Postby Jeff Lischer » 30 Oct 2005, 06:36

In a previous post, R?mi used the following match to show how bayeselo was better than ELOstat:

A beats B +1 =0 -0
B ties C +0 =1 -0
C beats D +1 =0 -0.

You'd expect A to be the best, B and C to be about equal, and D to be the worst. In R?mi's example, the results from bayeselo looked pretty reasonable, but the ones from ELOstat didn't make much sense. I've seen ELOstat have problems like this whenever there are players who either win or lose all their games. Based on the standard Elo equation, you'd need an infinite difference in the player's Elo ratings to explain a 100% or 0% result. Therefore, ELOstat can't solve for the Elo difference in the A vs B and the C vs D matches and it arbitrarily sets the difference to exactly 600.

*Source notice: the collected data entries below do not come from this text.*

-- ==== Sys2Proof/WellFormed.lean ====
section
/-! DEFINITION. Which terms of `Instr` stand for an encoding the spec lists. The syntax admits a few terms that no bytes encode;
each is refused here by one check. -/

namespace Sys2Proof

/-- MOD = 00 with R/M = 110 is the direct address, so `[BP]` has no form without a displacement (`30_encoding.md` R103, R106). -/
def Mem.wellFormed : Mem → Bool
  | .based .bp .none => false
  | _ => true

/-- A register operand is always encodable; a memory operand if its address form is. -/
def RM.wellFormed {ρ : Type} : RM ρ → Bool
  | .reg _ => true
  | .mem m => m.wellFormed

/-- The operands of an ALU form are encodable (`41_arithmetic.md` R240). -/
def AluForm.wellFormed : AluForm → Bool
  | .rm8R8 d _ => d.wellFormed
  | .rm16R16 d _ => d.wellFormed
  | .r8Rm8 _ s => s.wellFormed
  | .r16Rm16 _ s => s.wellFormed
  | .alImm8 _ => true
  | .axImm16 _ => true
  | .rm8Imm8 d _ => d.wellFormed
  | .rm16Imm16 d _ => d.wellFormed
  | .rm8Imm8Alt d _ => d.wellFormed
  | .rm16Imm8 d _ => d.wellFormed

/-- Opcodes 82 and 83 have no sub-code for AND, OR and XOR (`30_encoding.md` R122, R124). -/
def AluForm.listedForLogic : AluForm → Bool
  | .rm8Imm8Alt _ _ => false
  | .rm16Imm8 _ _ => false
  | _ => true

def IncForm.wellFormed : IncForm → Bool
  | .r16 _ => true
  | .rm8 d => d.wellFormed
  | .rm16 d => d.wellFormed

def UnaryForm.wellFormed : UnaryForm → Bool
  | .rm8 d => d.wellFormed
  | .rm16 d => d.wellFormed

def ShiftForm.wellFormed : ShiftForm → Bool
  | .rm8 d _ => d.wellFormed
  | .rm16 d _ => d.wellFormed

def TestForm.wellFormed : TestForm → Bool
  | .rm8R8 a _ => a.wellFormed
  | .rm16R16 a _ => a.wellFormed
  | .alImm8 _ => true
  | .axImm16 _ => true
  | .rm8Imm8 a _ => a.wellFormed
  | .rm16Imm16 a _ => a.wellFormed

def MovForm.wellFormed : MovForm → Bool
  | .rm8R8 d _ => d.wellFormed
  | .rm16R16 d _ => d.wellFormed
  | .r8Rm8 _ s => s.wellFormed
  | .r16Rm16 _ s => s.wellFormed

def MovImmForm.wellFormed : MovImmForm → Bool
  | .r8 _ _ => true
  | .r16 _ _ => true
  | .rm8 d _ => d.wellFormed
  | .rm16 d _ => d.wellFormed

def XchgForm.wellFormed : XchgForm → Bool
  | .r8Rm8 _ b => b.wellFormed
  | .r16Rm16 _ b => b.wellFormed
  | .axR16 _ => true

def StackForm.wellFormed : StackForm → Bool
  | .seg _ => true
  | .r16 _ => true
  | .rm16 d => d.wellFormed

/-- No line lists POP CS (`40_data_transfer.md` R211: 0F is unlisted). -/
def StackForm.poppable : StackForm → Bool
  | .seg .cs => false
  | _ => true

/-- The term stands for an encoding the spec lists. -/
def Instr.wellFormed : Instr → Bool
  | .input _ _ => true
  | .lahf => true
  | .lds _ m => m.wellFormed
  | .lea _ m => m.wellFormed
  | .les _ m => m.wellFormed
  | .movReg f => f.wellFormed
  | .movFromSeg d _ => d.wellFormed
  -- `MOV CS, r/m16` is refused (`40_data_transfer.md` R207, decision D27)
  | .movToSeg q s => decide (q ≠ .cs) && s.wellFormed
  | .movLoad _ _ => true
  | .movStore _ _ => true
  | .movImm f => f.wellFormed
  | .output _ _ => true
  | .pop f => f.poppable && f.wellFormed
  | .popf => true
  | .push f => f.wellFormed
  | .pushf => true
  | .sahf => true
  | .xchg f => f.wellFormed
  | .xlat => true
  | .aaa => true
  | .aad => true
  | .aam => true
  | .aas => true
  | .adc f => f.wellFormed
  | .add f => f.wellFormed
  | .cbw => true
  | .cmp f => f.wellFormed
  | .cwd => true
  | .daa => true
  | .das => true
  | .dec f => f.wellFormed
  | .div f => f.wellFormed
  | .idiv f => f.wellFormed
  | .imul f => f.wellFormed
  | .inc f => f.wellFormed
  | .mul f => f.wellFormed
  | .neg f => f.wellFormed
  | .sbb f => f.wellFormed
  | .sub f => f.wellFormed
  | .and f => f.listedForLogic && f.wellFormed
  | .not f => f.wellFormed
  | .or f => f.listedForLogic && f.wellFormed
  | .rcl f => f.wellFormed
  | .rcr f => f.wellFormed
  | .rol f => f.wellFormed
  | .ror f => f.wellFormed
  | .sal f => f.wellFormed
  | .sar f => f.wellFormed
  | .shr f => f.wellFormed
  | .test f => f.wellFormed
  | .xor f => f.listedForLogic && f.wellFormed
  | .cmps _ => true
  | .lods _ => true
  | .movs _ => true
  | .scas _ => true
  | .stos _ => true
  | .rep => true
  | .repe => true
  | .repne => true
  | .callNear _ => true
  | .callNearIndirect t => t.wellFormed
  | .callFar _ _ => true
  | .callFarIndirect m => m.wellFormed
  | .int3 => true
  | .int _ => true
  | .into => true
  | .iret => true
  | .jo _ => true
  | .jno _ => true
  | .jb _ => true
  | .jae _ => true
  | .je _ => true
  | .jne _ => true
  | .jbe _ => true
  | .ja _ => true
  | .js _ => true
  | .jns _ => true
  | .jp _ => true
  | .jnp _ => true
  | .jl _ => true
  | .jge _ => true
  | .jle _ => true
  | .jg _ => true
  | .jc _ => true
  | .jnc _ => true
  | .jcxz _ => true
  | .jmpNear _ => true
  | .jmpFar _ _ => true
  | .jmpShort _ => true
  | .jmpNearIndirect t => t.wellFormed
  | .jmpFarIndirect m => m.wellFormed
  | .loop _ => true
  | .loope _ => true
  | .loopne _ => true
  | .retNear => true
  | .retNearPop _ => true
  | .retFar => true
  | .retFarPop _ => true
  | .clc => true
  | .cld => true
  | .cli => true
  | .cmc => true
  | .esc _ s => s.wellFormed
  | .hlt => true
  | .lock => true
  | .nop => true
  | .stc => true
  | .std => true
  | .sti => true
  | .wait => true
  | .esOverride => true
  | .csOverride => true
  | .ssOverride => true
  | .dsOverride => true

end Sys2Proof
end

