def map9 : List Layout :=
  one .nop :: (allReg16.tail.map fun r => one (.xchg (.axR16 r))) ++
  [one .cbw, one .cwd, .plain (.far .callFar), one .wait, one .pushf, one .popf, one .sahf, one .lahf]

def mapA : List Layout :=
  [.plain (.imm16 (.movLoad .byte)), .plain (.imm16 (.movLoad .word)),
   .plain (.imm16 (.movStore .byte)), .plain (.imm16 (.movStore .word)),
   one (.movs .byte), one (.movs .word), one (.cmps .byte), one (.cmps .word),
   .plain (.imm8 fun b => .test (.alImm8 b)), .plain (.imm16 fun v => .test (.axImm16 v)),
   one (.stos .byte), one (.stos .word), one (.lods .byte), one (.lods .word), one (.scas .byte), one (.scas .word)]

def mapB : List Layout :=
  (allReg8.map fun r => .plain (.imm8 fun b => .movImm (.r8 r b))) ++
  (allReg16.map fun r => .plain (.imm16 fun v => .movImm (.r16 r v)))

def mapC : List Layout :=
  [unlisted 0xC0, unlisted 0xC1, .plain (.imm16 .retNearPop), one .retNear,
   .modrm fun reg rm => memoryOperand 0xC4 rm (.les (Reg16.ofBits reg)),
   .modrm fun reg rm => memoryOperand 0xC5 rm (.lds (Reg16.ofBits reg)),
   .modrm fun reg rm => onlySubcode0 0xC6 reg (.imm8 fun b => .movImm (.rm8 rm.r8 b)),
   .modrm fun reg rm => onlySubcode0 0xC7 reg (.imm16 fun v => .movImm (.rm16 rm.r16 v)),
   unlisted 0xC8, unlisted 0xC9, .plain (.imm16 .retFarPop), one .retFar,
   one .int3, .plain (.imm8 .int), one .into, one .iret]

def mapD : List Layout :=
  [.modrm fun reg rm => shiftInstr 0xD0 reg (.rm8 rm.r8 .one),
   .modrm fun reg rm => shiftInstr 0xD1 reg (.rm16 rm.r16 .one),
   .modrm fun reg rm => shiftInstr 0xD2 reg (.rm8 rm.r8 .cl),
   .modrm fun reg rm => shiftInstr 0xD3 reg (.rm16 rm.r16 .cl),
   .plain (.base10 0xD4 .aam), .plain (.base10 0xD5 .aad), unlisted 0xD6, one .xlat] ++
  ([0, 1, 2, 3, 4, 5, 6, 7].map fun (xxx : BitVec 3) => .modrm fun yyy rm => .done (.esc (xxx ++ yyy) rm.r16))

def mapE : List Layout :=
  [rel8 .loopne, rel8 .loope, rel8 .loop, rel8 .jcxz,
   .plain (.imm8 fun p => .input .byte (.imm8 p)), .plain (.imm8 fun p => .input .word (.imm8 p)),
   .plain (.imm8 fun p => .output .byte (.imm8 p)), .plain (.imm8 fun p => .output .word (.imm8 p)),
   .plain (.imm16 .callNear), .plain (.imm16 .jmpNear), .plain (.far .jmpFar), rel8 .jmpShort,
   one (.input .byte .dx), one (.input .word .dx), one (.output .byte .dx), one (.output .word .dx)]

def mapF : List Layout :=
  [one .lock, unlisted 0xF1, one .repne, one .repe, one .hlt, one .cmc,
   .modrm fun reg rm =>
     if reg = 0 then .imm8 fun v => .test (.rm8Imm8 rm.r8 v) else group3 0xF6 reg (.rm8 rm.r8),
   .modrm fun reg rm =>
     if reg = 0 then .imm16 fun v => .test (.rm16Imm16 rm.r16 v) else group3 0xF7 reg (.rm16 rm.r16),
   one .clc, one .stc, one .cli, one .sti, one .cld, one .std,
   .modrm fun reg rm =>
     if reg = 0 then .done (.inc (.rm8 rm.r8)) else if reg = 1 then .done (.dec (.rm8 rm.r8))
     else .refuse (.unlistedSubcode 0xFE reg),
   .modrm group5]

/-- The whole map: entry `b1` is what the first byte `b1` starts. -/
def opcodeMap : List Layout :=
  map0 ++ map1 ++ map2 ++ map3 ++ map4 ++ map5 ++ map6 ++ map7 ++
  map8 ++ map9 ++ mapA ++ mapB ++ mapC ++ mapD ++ mapE ++ mapF

def layout (b1 : Byte) : Layout := opcodeMap.getD b1.toNat (unlisted b1)
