/-- Every byte of memory the instruction stores to, when it starts in `s`. -/
def Instr.storesAt (s : State) : Instr → List Addr
  | .movReg f => (s.movOperands f).bytes
  | .movFromSeg d _ => (s.locate d).bytes16
  | .movStore w a => bytesAt w (s.dataSeg .ds) a
  | .movImm f => (s.movImmOperands f).bytes
  | .pop f => s.popBytes f
  | .push _ => s.pushBytes
  | .pushf => s.pushBytes
  | .xchg f => s.xchgBytes f
  | .adc f => (s.aluOperands f).bytes
  | .add f => (s.aluOperands f).bytes
  | .dec f => (s.incDest f).bytes
  | .div f => if s.divFaults f then s.interruptFrame else []
  | .idiv f => if s.idivFaults f then s.interruptFrame else []
  | .inc f => (s.incDest f).bytes
  | .neg f => (s.unaryDest f).bytes
  | .sbb f => (s.aluOperands f).bytes
  | .sub f => (s.aluOperands f).bytes
  | .and f => (s.aluOperands f).bytes
  | .not f => (s.unaryDest f).bytes
  | .or f => (s.aluOperands f).bytes
  | .rcl f => if s.shiftCount f = 0 then [] else (s.shiftDest f).bytes
  | .rcr f => if s.shiftCount f = 0 then [] else (s.shiftDest f).bytes
  | .rol f => if s.shiftCount f = 0 then [] else (s.shiftDest f).bytes
  | .ror f => if s.shiftCount f = 0 then [] else (s.shiftDest f).bytes
  | .sal f => if s.shiftCount f = 0 then [] else (s.shiftDest f).bytes
  | .sar f => if s.shiftCount f = 0 then [] else (s.shiftDest f).bytes
  | .shr f => if s.shiftCount f = 0 then [] else (s.shiftDest f).bytes
  | .xor f => (s.aluOperands f).bytes
  | .movs w => if s.hasElement then s.elementBytes w else []
  | .stos w => if s.hasElement then s.elementBytes w else []
  | .callNear _ => s.pushBytes
  | .callNearIndirect _ => s.pushBytes
  | .callFar _ _ => s.farFrame
  | .callFarIndirect _ => s.farFrame
  | .int3 => s.interruptFrame
  | .int _ => s.interruptFrame
  | .into => if s.choose [.OF] s.flags.OF then s.interruptFrame else []
  | .input _ _ | .lahf | .lds _ _ | .lea _ _ | .les _ _ | .movToSeg _ _ | .movLoad _ _ | .output _ _ | .popf
  | .sahf | .xlat | .aaa | .aad | .aam | .aas | .cbw | .cmp _ | .cwd | .daa | .das | .imul _ | .mul _ | .test _
  | .cmps _ | .lods _ | .scas _ | .rep | .repe | .repne | .iret | .jo _ | .jno _ | .jb _ | .jae _ | .je _ | .jne _
  | .jbe _ | .ja _ | .js _ | .jns _ | .jp _ | .jnp _ | .jl _ | .jge _ | .jle _ | .jg _ | .jc _ | .jnc _ | .jcxz _
  | .jmpNear _ | .jmpFar _ _ | .jmpShort _ | .jmpNearIndirect _ | .jmpFarIndirect _ | .loop _ | .loope _
  | .loopne _ | .retNear | .retNearPop _ | .retFar | .retFarPop _ | .clc | .cld | .cli | .cmc | .esc _ _ | .hlt
  | .lock | .nop | .stc | .std | .sti | .wait | .esOverride | .csOverride | .ssOverride | .dsOverride => []

/-- AX of a byte multiplication or division, DX and AX of a word one (`10_state.md` R22). -/
def UnaryForm.accumulator : UnaryForm → List Reg16
  | .rm8 _ => [.ax]
  | .rm16 _ => [.ax, .dx]

/-- Every general register the instruction may write, when it starts in `s` (`10_state.md` R22). -/
def Instr.regsWritten (s : State) : Instr → List Reg16
  | .input _ _ => [.ax]
  | .lahf => [.ax]
  | .lds d _ => [d]
  | .lea d _ => [d]
  | .les d _ => [d]
  | .movReg f => (s.movOperands f).regs
  | .movFromSeg d _ => (s.locate d).regs16
  | .movLoad _ _ => [.ax]
  | .movImm f => (s.movImmOperands f).regs
  | .pop f => .sp :: s.popRegs f
  | .popf => [.sp]
  | .push _ => [.sp]
  | .pushf => [.sp]
  | .xchg f => s.xchgRegs f
  | .xlat => [.ax]
  | .aaa => [.ax]
  | .aad => [.ax]
  | .aam => [.ax]
  | .aas => [.ax]
  | .adc f => (s.aluOperands f).regs
  | .add f => (s.aluOperands f).regs
  | .cbw => [.ax]
  | .cwd => [.dx]
  | .daa => [.ax]
  | .das => [.ax]
  | .dec f => (s.incDest f).regs
  | .div f => if s.divFaults f then .sp :: f.accumulator else f.accumulator
  | .idiv f => if s.idivFaults f then .sp :: f.accumulator else f.accumulator
  | .imul f => f.accumulator
  | .inc f => (s.incDest f).regs
  | .mul f => f.accumulator
  | .neg f => (s.unaryDest f).regs
  | .sbb f => (s.aluOperands f).regs
  | .sub f => (s.aluOperands f).regs
  | .and f => (s.aluOperands f).regs
  | .not f => (s.unaryDest f).regs
  | .or f => (s.aluOperands f).regs
  | .rcl f => if s.shiftCount f = 0 then [] else (s.shiftDest f).regs
  | .rcr f => if s.shiftCount f = 0 then [] else (s.shiftDest f).regs
  | .rol f => if s.shiftCount f = 0 then [] else (s.shiftDest f).regs
  | .ror f => if s.shiftCount f = 0 then [] else (s.shiftDest f).regs
  | .sal f => if s.shiftCount f = 0 then [] else (s.shiftDest f).regs
  | .sar f => if s.shiftCount f = 0 then [] else (s.shiftDest f).regs
  | .shr f => if s.shiftCount f = 0 then [] else (s.shiftDest f).regs
  | .xor f => (s.aluOperands f).regs
  | .cmps _ => if s.hasElement then [.si, .di] ++ s.repeatCount else []
  | .lods _ => if s.hasElement then [.ax, .si] ++ s.repeatCount else []
  | .movs _ => if s.hasElement then [.si, .di] ++ s.repeatCount else []
  | .scas _ => if s.hasElement then [.di] ++ s.repeatCount else []
  | .stos _ => if s.hasElement then [.di] ++ s.repeatCount else []
  | .callNear _ => [.sp]
  | .callNearIndirect _ => [.sp]
  | .callFar _ _ => [.sp]
  | .callFarIndirect _ => [.sp]
  | .int3 => [.sp]
  | .int _ => [.sp]
  | .into => if s.choose [.OF] s.flags.OF then [.sp] else []
  | .iret => [.sp]
  | .loop _ => [.cx]
  | .loope _ => [.cx]
  | .loopne _ => [.cx]
  | .retNear => [.sp]
  | .retNearPop _ => [.sp]
  | .retFar => [.sp]
  | .retFarPop _ => [.sp]
  | .movToSeg _ _ | .movStore _ _ | .output _ _ | .sahf | .cmp _ | .test _ | .rep | .repe | .repne | .jo _ | .jno _
  | .jb _ | .jae _ | .je _ | .jne _ | .jbe _ | .ja _ | .js _ | .jns _ | .jp _ | .jnp _ | .jl _ | .jge _ | .jle _
  | .jg _ | .jc _ | .jnc _ | .jcxz _ | .jmpNear _ | .jmpFar _ _ | .jmpShort _ | .jmpNearIndirect _
  | .jmpFarIndirect _ | .clc | .cld | .cli | .cmc | .esc _ _ | .hlt | .lock | .nop | .stc | .std | .sti | .wait
  | .esOverride | .csOverride | .ssOverride | .dsOverride => []

/-- The segment registers the instruction may write, when it starts in `s` (`10_state.md` R23). -/
def Instr.segsWritten (s : State) : Instr → List SegReg
  | .lds _ _ => [.ds]
  | .les _ _ => [.es]
  | .movToSeg q _ => [q]
  | .pop f => popSegs f
  | .div f => if s.divFaults f then [.cs] else []
  | .idiv f => if s.idivFaults f then [.cs] else []
  | .callFar _ _ => [.cs]
  | .callFarIndirect _ => [.cs]
  | .int3 => [.cs]
  | .int _ => [.cs]
  | .into => if s.choose [.OF] s.flags.OF then [.cs] else []
  | .iret => [.cs]
  | .jmpFar _ _ => [.cs]
  | .jmpFarIndirect _ => [.cs]
  | .retFar => [.cs]
  | .retFarPop _ => [.cs]
  | .input _ _ | .lahf | .lea _ _ | .movReg _ | .movFromSeg _ _ | .movLoad _ _ | .movStore _ _ | .movImm _
  | .output _ _ | .popf | .push _ | .pushf | .sahf | .xchg _ | .xlat | .aaa | .aad | .aam | .aas | .adc _ | .add _
  | .cbw | .cmp _ | .cwd | .daa | .das | .dec _ | .imul _ | .inc _ | .mul _ | .neg _ | .sbb _ | .sub _ | .and _
  | .not _ | .or _ | .rcl _ | .rcr _ | .rol _ | .ror _ | .sal _ | .sar _ | .shr _ | .test _ | .xor _ | .cmps _
  | .lods _ | .movs _ | .scas _ | .stos _ | .rep | .repe | .repne | .callNear _ | .callNearIndirect _ | .jo _
  | .jno _ | .jb _ | .jae _ | .je _ | .jne _ | .jbe _ | .ja _ | .js _ | .jns _ | .jp _ | .jnp _ | .jl _ | .jge _
  | .jle _ | .jg _ | .jc _ | .jnc _ | .jcxz _ | .jmpNear _ | .jmpShort _ | .jmpNearIndirect _ | .loop _ | .loope _
  | .loopne _ | .retNear | .retNearPop _ | .clc | .cld | .cli | .cmc | .esc _ _ | .hlt | .lock | .nop | .stc | .std
  | .sti | .wait | .esOverride | .csOverride | .ssOverride | .dsOverride => []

Here's an example similar to R?mi's, but where nobody wins or loses all their games:

A beats B +2 =0 -1
B ties C +1 =1 -1
C beats D +2 =0 -1

ELOstat: A=+122, B=+2, C=-2, C=-122
bayeselo: A=+74, B=+11, C=-11, C=-74

Since A scored 66.7% against B, you'd expect his rating to be 120 points higher based on the standard Elo equation. Therefore, it looks like ELOstat does better than bayeselo in this new example.

For many databases, I've seen ELOstat and bayeselo give pretty similar results and it's hard to know for sure which one is better. The WBEC database seems to be a case where bayeselo is better. Are there any players in that database who scored 100% or 0%? That might explain why ELOstat has problems with it.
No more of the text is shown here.